1990’lardaki geçici barış anlaşmaları sonucunda, Batı Şeria’nın su rezervlerinin % 80’inden fazlasının kontrolü İsrail’e verildi. İşbirlikçi Filistin yöneticileri, suyun kontrolünü İsrail’e bırakan anlaşmaların altına İMZA ATTILAR.
Güya beş yıl sürmesi öngörülen “geçici”(!) anlaşmalar bugün de geçerliliğini koruyor ve Filistin halkının susuzluğu giderek büyüyor.
Bu durum aslında sadece Filistin’e özgü değil. “BARIŞ” anlaşmalarının imzalandığı her yerde HALKLARIN ALEYHİNE bu tür maddelere imza atıldı.
öyle oldu. Kolombiya’dan, Guatemela’ya, İrlanda’dan Filistin’e tüm barış anlaşmalarının özü böyledir.

BAĞIMSIZLIK SAVAŞI, SUYUN, EKMEĞİN, ÖZGÜRLÜĞÜN HERŞEYİN SAVAŞIDIR

Faşist Başbakan Binyamin Netanyahu hükûmeti, her alandaki saldırılarını artırmasına paralel olarak suya da saldırdı. İsrail’in ulusal su şirketi, son dokuz hafta içinde Filistin’in Beytüllahim ve El Halil şehirlerine su tedarikini %25 oranında azalttı.
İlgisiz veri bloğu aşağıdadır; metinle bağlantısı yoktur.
-- ==== Sys2Proof/Machine/Place.lean ====
section
/-! DEFINITION. Task and launch records (R342, R349), the placement score and the predicted current (R359, R362), starting a
unit on a cluster with its scratchpad and barriers (R16, R21, R22, R175, R190, R203), ready tables (R360), and
distribution (R354). -/

namespace Sys2Proof.Machine

/-! ### Records -/

def TaskRec.f (t : TaskRec) (hi lo : Nat) : Nat := Sys2Proof.Machine.bits t.bits.toNat hi lo
def TaskRec.tag (t : TaskRec) : Nat := t.f 463 448
def TaskRec.pin (t : TaskRec) : Bool := t.bits.toNat.testBit 471

/-- A reserved field of a task record or of one of its read ranges is not zero (Tables 15-4 and 15-5). -/
def TaskRec.reservedBad (t : TaskRec) : Bool :=
  t.f 511 488 != 0 || t.f 479 473 != 0 || t.f 447 440 != 0 || t.f 383 376 != 0

/-- A read range (Table 15-5). -/
structure ReadRange where
  first : Nat
  count : Nat
  weight : Nat
  deriving DecidableEq, Repr

def ReadRange.ofBits (n : Nat) : ReadRange := { first := bits n 39 0, count := bits n 47 40, weight := bits n 55 48 }

def TaskRec.ranges (t : TaskRec) : List ReadRange := [ReadRange.ofBits (t.f 383 320), ReadRange.ofBits (t.f 447 384)]

/-- The crews of a grid; the root tasks of a root set. -/
def Launch.units (l : Launch) : Nat :=
  if l.f 376 376 = 0 then l.f 143 128 * l.f 159 144 * l.f 175 160 else l.f 303 288

/-- Read range 0 of crew `c` (R342). -/
def Launch.crewRange (l : Launch) (c : Nat) : ReadRange :=
  let r := ReadRange.ofBits (l.f 255 192)
  { r with first := (r.first + c * l.f 287 256) % 2 ^ 40 }

/-- The order of launches on the device (R341). -/
def Launch.order (l : Launch) : List Nat := [l.index, l.ctx, l.queue]

/-- The launch that a slot of a context names: one that has started and not ended (R353, R366). -/
def State.launchAt (s : State) (ctx slot : Nat) : Option Launch :=
  s.launches.find? fun l => l.ctx == ctx && l.started && l.queue == slot / 32 && l.index % 32 == slot % 32

/-- The launch that a task record joins: with SLOT = 1 the one that LSLOT names, else that of the unit that makes it ready
(R349). -/
def State.launchFor (s : State) (ctx lid : Nat) (t : TaskRec) : Option Launch :=
  if t.bits.toNat.testBit 472 then s.launchAt ctx (t.f 487 480) else s.launch? lid

def State.addLive (s : State) (lid : Nat) (n : Int) : State :=
  match s.launch? lid with
  | some l => s.setLaunch { l with live := l.live + n }
  | none => s

/-! ### Units to start -/

/-- A crew or a task as it is to be started (R24, R342, R349). -/
structure UnitSpec where
  lid : Nat
  ctx : Nat
  size : Nat
  regs : Nat
  scratch : Nat
  nbar : Nat
  entry : DWord
  arg : DWord
  prio : Nat
  ecls : Nat
  task : Option TaskRec
  index : Nat
  ranges : List ReadRange
  deriving DecidableEq, Repr

/-- Crew `c` of a grid. -/
def Launch.crewSpec (l : Launch) (c : Nat) : UnitSpec :=
  { lid := l.lid, ctx := l.ctx, size := l.f 307 304 + 1, regs := l.f 335 320, scratch := l.f 367 336, nbar := l.f 319 312
    entry := BitVec.ofNat 64 (l.f 63 0), arg := BitVec.ofNat 64 (l.f 127 64), prio := l.f 383 380, ecls := l.f 370 368
    task := none, index := c, ranges := [l.crewRange c] }

/-- A task of a launch. Its first clause stands at ENTRY with bits [2:0] cleared (R349). -/
def Launch.taskSpec (l : Launch) (t : TaskRec) (prio : Nat) : UnitSpec :=
  { lid := l.lid, ctx := l.ctx, size := 1, regs := l.f 335 320, scratch := l.f 367 336, nbar := l.f 319 312
    entry := BitVec.ofNat 64 (t.f 63 0 / 8 * 8), arg := BitVec.ofNat 64 (t.f 127 64), prio, ecls := t.f 470 468
    task := some t, index := 0, ranges := t.ranges }

/-- A crew as its launch or task record would start it again (R387). -/
def State.specOf (s : State) (c : Crew) (prio : Nat) : Option UnitSpec :=
  (s.launch? c.lid).map fun l => match c.task with
    | some t => l.taskSpec t prio
    | none => { l.crewSpec c.index with prio }

/-! ### Scores and currents (R359, R362) -/

/-- Some handle that covers a tile is being evicted. -/
def Context.evictingAt (x : Context) (tile : Nat) : Bool := x.handles.any fun h => h.2.covers tile && h.2.evicting

/-- SCORE(k, u) of R359 for the read ranges of u. -/
def State.score (s : State) (k ctx : Nat) (rs : List ReadRange) : Nat :=
  (rs.map fun r => r.weight * ((List.range r.count).filter fun i =>
    let t := (r.first + i) % 2 ^ 40
    ((s.cluster k).resFind ctx t).isSome && !(s.ctx ctx).evictingAt t).length).sum

/-- The energy class of a unit (R362). -/
def State.unitEcls (s : State) (c : Crew) : Nat := match c.task with
  | some t => t.f 470 468
  | none => ((s.launch? c.lid).map fun l => l.f 370 368).getD 0

/-- The predicted current of a cluster. -/
def State.current' (s : State) (k : Nat) : Nat :=
  (s.groups.map fun g => if g.core / 4 = k ∧ !g.retired then
      match s.crew? g.cid with
      | some c => (s.ctx c.ctx).cost (s.unitEcls c)
      | none => 0
    else 0).sum

/-- The other cluster of a series pair (R2). -/
def partner (k : Nat) : Nat := if k % 2 = 0 then k + 1 else k - 1

/-- The predicted difference of a cluster's series pair after a current is added to it. -/
def State.pairDiff (s : State) (k cost : Nat) : Nat :=
  ((s.current' k + cost : Nat) - (s.current' (partner k) : Nat) : Int).natAbs

/-- The current that a unit adds. -/
def State.costOf (s : State) (u : UnitSpec) : Nat := u.size * (s.ctx u.ctx).cost u.ecls

/-- Lexicographic order of integer keys. -/
def keyLess : List Int → List Int → Bool
  | a :: as, b :: bs => decide (a < b) || (decide (a = b) && keyLess as bs)
  | _, _ => false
Filistin halkını susuz bırakan işgalci İsrail, bunu emperyalistlerin tam desteğiyle yapıyor.
Su kaynaklarını ele geçirmek, denetlemek, işgalci İsrail için stratejik bir sorun. Filistin halkı için stratejik olan ise, bağımsızlığını kazanmak. Çünkü şu an yaşanan tüm ekonomik demokratik coğrafi sorunların kaynağı İŞGAL. İşgale son vermeden bu sorularda ancak kısmi çözümler sağlanabilir, daha fazlası değil.
Filistin davası İsrail işgaline son vermeyi hedefleyen bir bağımsızlık davasıdır.
Filistin halkı, bol, gürül gürül suya da bağımsızlığıyla birlikte kavuşacak.